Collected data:
• • •

/-- The dispatch of this device ends once its sends are acknowledged: the increments that holders have made count now; a
RETURN increments its completion object (R310, log 24). One that an error has stopped does not (R107, R113). -/
def State.endDisp (s : State) (g : Nat) (d : Dispatch) : State :=
  match (s.group g).disps.find? (fun e => e.same d) with
  | none => s
  | some d =>
    if d.ranking || s.outstanding (.dispatch d.head.did d.head.pos) || (s.strand d.site).st == .stopped then s
    else (s.dropDisp g d).soAdd d.so (if d.head.dir = 1 then 1 else d.early.length)

/-- The dispatches end whose last packet has been acknowledged or discarded. -/
def State.endDisps (s : State) : State := s.allDisps.foldl (fun t e => t.endDisp e.1 e.2) s

/-- The last round has ended (R308, R309): the entries rewritten, the list written, the rows sent. -/
def State.endRounds (s : State) (c g : Nat) (d : Dispatch) : State :=
  let core := d.site.core.val
  let draw := s.draw
  let cells := (List.range d.ntok).flatMap (fun t => (List.range d.head.k).map (fun j => (t, j, s.listEntry c draw d t j)))
  let s := s.drawn.noteDrops g d
  let s := cells.foldl (fun t x => t.twrite core (d.sel * unitBytes + 64 * x.1 + 2 * x.2.1) (toBytes 2 x.2.2.2)) s
  let s := s.store c d.list (cells.flatMap (fun x => toBytes 8 x.2.2.1))
  let rows := d.claims.filterMap (fun x => match x.st with
    | .accepted _ slot => some (x.expert, slot, x.token, x.choice, d.head.src + d.head.rowB * x.token)
    | _ => none)
  ((s.setDisp g { d with ranking := false }).sendRows c d rows).endDisp g d

/-- A member takes a grant frame; with all of the round in, it accepts and refuses, and runs the next round
or sends its rows (R306 step 4, R307 to R309). -/
def State.takeGrant (s : State) (c : Nat) (f : GrantFrame) : State × List DispMsg :=
  match s.allDisps.find? (fun e => e.2.head.did == f.did.toNat && e.2.head.pos == f.pos && e.2.head.dir == 0
      && e.2.round == f.round && e.2.waitHolders.contains f.holder.toNat) with
  | none => (s, [])
  | some (g, d) =>
    let d := { d with grants := d.grants ++ [f], waitHolders := d.waitHolders.erase f.holder.toNat }
    if d.waitHolders ≠ [] then (s.setDisp g d, [])
    else
      let granted (e : Nat) : Nat × Nat :=
        let h := s.emapAt c d.head e
        (d.grants.findSome? (fun x => if x.holder.toNat = h.1 then
          (x.grants.find? (fun y => y.1 == h.2)).map (·.2) else none)).getD (0, 0)
      let claims := (List.range d.head.e).foldl (fun l e =>
        acceptClaims d.round e (granted e).1 (granted e).2 l) d.claims
      let new := claims.countP (fun x => match x.st with
        | .accepted r _ => r == d.round
        | _ => false)
      let s := s.bump (if d.round = 0 then Reg.RT_ACCEPT_FIRST_COUNT else Reg.RT_ACCEPT_NEXT_COUNT) 0 0 new
      let s := s.bump Reg.RT_ROUNDS_COUNT
      let d := s.refuse { d with claims := claims }
      if d.next && decide (d.round + 1 < d.head.nrounds) then
        let d := { d with round := d.round + 1 }
        (s.setDisp g d).beginRound c g d
      else (s.endRounds c g d, [])

/-- Take the frames that this device sends to itself, in order, with the frames they cause. -/
def State.dispLoop (c : Nat) : Nat → List DispMsg → State → State
  | 0, _, s => s
  | _, [], s => s
  | n + 1, m :: ms, s =>
    let r := match m with
      | .count node f => s.takeCount c node f
      | .grant f => s.takeGrant c f
    State.dispLoop c n (ms ++ r.2) r.1

/-- The bound of the frames of one dispatch on one device: rounds × positions × 2. -/
def dispFuel : Nat := 2 ^ 20

/-! ### DISP -/

/-- The claims of a dispatch: its valid choices in the order of R305. -/
def State.claimsOf (s : State) (core unit ntok k : Nat) : List Claim :=
  (List.range ntok).flatMap (fun t => (List.range k).filterMap (fun j =>
    let r := s.rankAt core unit t j
    if r.2 then some { token := t, choice := j, expert := r.1, st := .open_ } else none))

/-- The rows that a REPLAY sends, by the dispatch list (R309). -/
def State.replayRows (s : State) (c : Nat) (d : Dispatch) : List (Nat × Nat × Nat × Nat × Nat) :=
  (List.range (d.ntok * d.head.k)).filterMap (fun n =>
    let w := s.vfield c (d.list + 8 * n) 8
    if bits w 12 1 = 1 then
      some (bits w 0 12, bits w 16 16, n / d.head.k, n % d.head.k, d.head.src + d.head.rowB * n)
    else none)

/-- RETURN (R309): the holder's rows go back to their members in chunks of 256 B, by the receive list. -/
def State.returnRows (s : State) (c : Nat) (d : Dispatch) : State :=
  let h := d.head
  let locals := ((List.range h.e).filterMap (fun e =>
    let m := s.emapAt c h e
    if m.1 = s.node then some m.2 else none)).stableSort (· ≤ ·)
  let rows := locals.flatMap (fun l => (List.range (min d.cap (s.vfield c (h.fills + 4 * l) 4))).filterMap (fun k =>
    let w := s.vfield c (h.recv + 8 * (l * d.cap + k)) 8
    if bits w 15 1 = 1 then some (w, h.src + (l * d.cap + k) * h.rowB, l, k) else none))
  if rows.any (fun r => !s.accessOk c r.2.1 h.rowB false) then s.strandErrorAt d.site 0x06 d.idx
  else rows.foldl (fun t r =>
    let w := r.1
    let node := bits w 0 15
    let ntok := bits w 32 12 + 1
    let k := bits w 44 4 + 1
    let t := (t.touch c r.2.1 h.rowB).bump Reg.RT_ROWS_OUT_COUNT
    (List.range (h.rowB / 256)).foldl (fun t ch =>
      let addr := h.retbuf + ch * ntok * k * 256 + 256 * (bits w 16 12 * k + bits w 28 3)
      let bs := t.vread c (r.2.1 + 256 * ch) 256
      let info : RowInfo :=
        { did := BitVec.ofNat 16 h.did, dir := 1, chunk := ch, expert := r.2.2.1, slot := r.2.2.2, token := bits w 16 12
          choice := bits w 28 3, ntok := ntok, k := k, cap := d.cap, rowB := h.rowB, expbuf := h.expbuf, recv := h.recv
          fills := h.fills, so := d.so }
      if node = t.node then (t.store c addr bs).rowLanded c node info 256 true
      else t.send c node [dataFrame 0x01 node addr 256 true bs] (.dispatch h.did h.pos)) t) s

/-- The causes of a DISP: ADDR and OPERAND (R396, R319). -/
def State.dispCauses (s : State) (a : Site) (tssel : Tsop) (mop list : Mop) (policy : Bool) (ntok : Nat) :
    List (Bool × Nat) :=
  let c := s.running.getD 0
  let t := s.strand a
  let va := Mop.addr t mop
  let la := Mop.addr t list
  let h := (dispHead (s.vread c va 128)).1
  let bad := (dispHead (s.vread c va 128)).2 || h.bad policy
  let readable := s.accessOk c va 128 false
  let maps := bad || s.accessOk c h.emap (4 * h.e) false
  let lists := bad || h.dir == 1 || s.accessOk c la (8 * ntok * h.k) (h.dir == 0)
  [(Mop.bad t mop || Mop.bad t list || !readable || !maps || !lists, 0x06),
   (bad || s.emapBad c h || (h.dir != 1 && s.selBad a.core.val (Tsop.unit t tssel) ntok h.e), 0x0A)]
  ++ (if h.dir = 1 then [] else regionCauses t [{ op := tssel, units := unitsOf (64 * ntok), use := .both }])

/-- A DISP begins (R306, R309). -/
def State.beginDisp (s : State) (c g : Nat) (d : Dispatch) : State :=
  let s := s.setGroup g { s.group g with disps := (s.group g).disps ++ [d] }
  match d.head.dir with
  | 0 =>
    let r := s.beginRound c g d
    State.dispLoop c dispFuel r.2 r.1
  | 1 => (s.returnRows c d).endDisp g d
  | _ => ((s.replayOwn c d).sendRows c d (s.replayRows c d)).endDisp g d

/-- DISP (R140, R303 to R311). -/
def execDisp (a : Site) (p : Pred) (tssel : Tsop) (mop list : Mop) (cap : BitVec 16) (policy : Bool)
    (ntok : BitVec 13) (so : BitVec 13) (s : State) : Host.Outcome State Fault Refusal :=
  let i := Instr.disp a p tssel mop list cap policy ntok so
  loaded i (s.issue a p (fun s =>
    let c := s.running.getD 0
    let g := groupOf a.core.val
    let n := ntok.toNat
    let head := (dispHead (s.vread c (Mop.addr (s.strand a) mop) 128)).1
    -- RETURN does not read TSSEL (R309)
    if head.dir ≠ 1 ∧ s.conflict a i.regions then s
    else s.guarded a (s.dispCauses a tssel mop list policy n) (fun s =>
      let t := s.strand a
      if 16 ≤ (s.group g).disps.length then s.put Reg.RT_STATUS_FULL 1
      else
        let sel := Tsop.unit t tssel
        let d : Dispatch :=
          { site := a, idx := t.pc.toNat, head := head, cap := cap.toNat, next := policy, ntok := n, sel := sel
            list := Mop.addr t list, so := so.toNat, round := 0
            claims := if head.dir = 0 then s.claimsOf a.core.val sel n head.k else []
            tried := [], grants := [], waitHolders := [], ranking := head.dir == 0, early := [] }
        (((s.touch c (Mop.addr t mop) 128).advance a).beginDisp c g d))))

/-! ### CMB (R314, R315) -/

/-- The 256-byte rows of memory that a CMB reads: those of the choices that were not dropped (R314). -/
def State.cmbRanges (s : State) (core sel base n k : Nat) : List (Nat × Nat) :=
  (List.range n).flatMap (fun tok => (List.range k).filterMap (fun j =>
    if (s.rankAt core sel tok j).2 then some (base + 256 * (tok * k + j), 256) else none))

/-- CMB (R140, R314, R315): its reads are demand reads, which wait for a prefetch, are served in place under DIRECT, and
fetch STALE bytes again or stop on them (R413, R414, R419). -/
def execCmb (a : Site) (p : Pred) (tsd tssel : Tsop) (mop : Mop) (ntok : BitVec 13) (k1 : BitVec 3)
    (ofmt : BitVec 4) (hw : HwReport) (s : State) : Host.Outcome State Fault Refusal :=
  let i := Instr.cmb a p tsd tssel mop ntok k1 ofmt hw
  let k := k1.toNat + 1
  let n := ntok.toNat
  let c := s.running.getD 0
  let core := a.core.val
  let ranges (t : Strand) : List (Nat × Nat) := s.cmbRanges core (Tsop.unit t tssel) (Mop.addr t mop) n k
  loaded i (s.onTile a p i
    (fun t => [(Mop.bad t mop || (ranges t).any (fun r => !s.accessOk c r.1 r.2 false || !s.directOk c r.1 r.2), 0x06)])
    (fun s =>
      let t := s.strand a
      let base := Mop.addr t mop
      let sel := Tsop.unit t tssel
      let rs := ranges t
      match rs.findSome? (fun r => s.staleFault r.1 r.2) with
      | some q => s.staleError a c q
      | none =>
      if rs.any (fun r => s.readWaits r.1 r.2) then s
      else
      let s := rs.foldl (fun u r => (u.refetchAll c r.1 r.2).touch c r.1 r.2) s
      let s := s.portTraffic (groupOf core) 1 false (256 * rs.length) (wideRequests rs)
      let weight (tok j : Nat) : Fv := ofF32 (ofBytes (s.tread core (sel * unitBytes + 64 * tok + 32 + 4 * j) 4))
      let row (tok : Nat) : List VecElem :=
        let rs := (List.range k).map (fun j =>
          if (s.rankAt core sel tok j).2 then
            let bs := s.demandBytes c (base + 256 * (tok * k + j)) 256
            (weight tok j, (List.range 128).map (fun x => (fmtOf 0).decode (fld bs (2 * x) 2)))
          else (fzero, List.replicate 128 fzero))
        (List.range 128).map (fun x =>
          (treeFold fadd 4 (rs.map (fun r => if r.2.getD x fzero == fzero && r.1 == fzero then fzero else fmul r.1 (r.2.getD x fzero))),
           rs.any (fun r => r.1.isInf || (r.2.getD x fzero).isInf)))
      let rows := (List.range n).map row
      let bs := rows.flatMap (fun r => packRow ofmt.toNat (r.map (fun e => outCode ofmt.toNat e.1)))
      let bad := (rows.map (fun r => r.countP (flagged ofmt.toNat))).sum
      let s := s.twrite core (Tsop.addr t tsd) (spoil bs hw.wrong)
      let s := s.bump Reg.CORE_VEC_BUSY_COUNT core 0 (n * k / 2)
      let s := if bad = 0 then s
        else (s.bump Reg.CORE_VEC_NONFIN_COUNT core 0 bad).nonfin core a.strand.val 2 t.pc.toNat
      (s.report a hw true).advance a))

end Sys2Proof.Machine
end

• • •

### Exercise goal
Which lines of the records contain the word "choices"? Copy each of them.

### Your solution
/-- The claims of a dispatch: its valid choices in the order of R305. -/
/-- The 256-byte rows of memory that a CMB reads: those of the choices that were not dropped (R314). -/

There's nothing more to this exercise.